* **THE PROBLEM**: From the records below, please repeat exactly the line that has "def Obligations.PropertyFormulasClampAndMark : Prop", the line that has "((x < 0 ∨ raw.toNat", and every line between them, and nothing else.

(Saved data entries)
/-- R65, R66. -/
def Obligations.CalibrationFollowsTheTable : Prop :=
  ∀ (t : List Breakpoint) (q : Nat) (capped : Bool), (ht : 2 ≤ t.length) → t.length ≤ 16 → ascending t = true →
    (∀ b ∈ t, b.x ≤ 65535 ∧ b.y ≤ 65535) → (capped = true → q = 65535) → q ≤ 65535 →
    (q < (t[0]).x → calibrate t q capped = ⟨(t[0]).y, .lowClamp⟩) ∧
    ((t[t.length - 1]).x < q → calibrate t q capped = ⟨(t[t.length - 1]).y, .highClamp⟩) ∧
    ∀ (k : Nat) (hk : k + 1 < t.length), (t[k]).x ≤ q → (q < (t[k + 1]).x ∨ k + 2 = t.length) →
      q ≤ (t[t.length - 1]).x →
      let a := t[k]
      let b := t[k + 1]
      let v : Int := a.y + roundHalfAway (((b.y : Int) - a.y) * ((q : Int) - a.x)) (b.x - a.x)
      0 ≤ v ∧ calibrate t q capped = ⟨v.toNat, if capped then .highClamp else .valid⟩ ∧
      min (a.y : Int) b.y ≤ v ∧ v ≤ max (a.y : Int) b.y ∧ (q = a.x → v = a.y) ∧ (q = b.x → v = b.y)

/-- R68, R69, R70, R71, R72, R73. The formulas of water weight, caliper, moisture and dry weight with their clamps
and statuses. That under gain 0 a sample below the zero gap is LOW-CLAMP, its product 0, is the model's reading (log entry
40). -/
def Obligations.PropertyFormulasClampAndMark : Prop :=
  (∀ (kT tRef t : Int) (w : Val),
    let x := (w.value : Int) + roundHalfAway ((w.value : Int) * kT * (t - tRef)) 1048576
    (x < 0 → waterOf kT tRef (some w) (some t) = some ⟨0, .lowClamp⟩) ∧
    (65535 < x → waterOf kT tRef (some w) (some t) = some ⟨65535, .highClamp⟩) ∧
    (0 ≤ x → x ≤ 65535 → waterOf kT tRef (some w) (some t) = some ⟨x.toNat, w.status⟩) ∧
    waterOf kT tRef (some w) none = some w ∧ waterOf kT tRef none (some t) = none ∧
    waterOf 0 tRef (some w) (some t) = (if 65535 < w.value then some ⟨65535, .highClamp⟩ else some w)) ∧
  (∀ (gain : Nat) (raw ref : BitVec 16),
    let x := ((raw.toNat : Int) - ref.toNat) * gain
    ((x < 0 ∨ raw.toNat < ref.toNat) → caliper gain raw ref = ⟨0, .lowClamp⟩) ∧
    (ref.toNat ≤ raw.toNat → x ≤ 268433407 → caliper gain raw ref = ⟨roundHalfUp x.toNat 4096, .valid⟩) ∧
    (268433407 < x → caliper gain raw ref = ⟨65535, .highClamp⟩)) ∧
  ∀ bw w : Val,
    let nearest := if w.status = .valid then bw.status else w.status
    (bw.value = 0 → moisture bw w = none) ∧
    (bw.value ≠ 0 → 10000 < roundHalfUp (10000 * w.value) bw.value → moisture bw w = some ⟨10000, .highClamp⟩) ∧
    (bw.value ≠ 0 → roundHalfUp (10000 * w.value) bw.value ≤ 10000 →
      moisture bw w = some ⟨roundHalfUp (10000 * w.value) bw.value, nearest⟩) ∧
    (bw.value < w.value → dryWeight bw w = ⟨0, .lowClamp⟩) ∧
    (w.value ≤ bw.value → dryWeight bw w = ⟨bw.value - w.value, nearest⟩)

* **SOLVED EXERCISE**:
def Obligations.PropertyFormulasClampAndMark : Prop :=
  (∀ (kT tRef t : Int) (w : Val),
    let x := (w.value : Int) + roundHalfAway ((w.value : Int) * kT * (t - tRef)) 1048576
    (x < 0 → waterOf kT tRef (some w) (some t) = some ⟨0, .lowClamp⟩) ∧
    (65535 < x → waterOf kT tRef (some w) (some t) = some ⟨65535, .highClamp⟩) ∧
    (0 ≤ x → x ≤ 65535 → waterOf kT tRef (some w) (some t) = some ⟨x.toNat, w.status⟩) ∧
    waterOf kT tRef (some w) none = some w ∧ waterOf kT tRef none (some t) = none ∧
    waterOf 0 tRef (some w) (some t) = (if 65535 < w.value then some ⟨65535, .highClamp⟩ else some w)) ∧
  (∀ (gain : Nat) (raw ref : BitVec 16),
    let x := ((raw.toNat : Int) - ref.toNat) * gain
    ((x < 0 ∨ raw.toNat < ref.toNat) → caliper gain raw ref = ⟨0, .lowClamp⟩) ∧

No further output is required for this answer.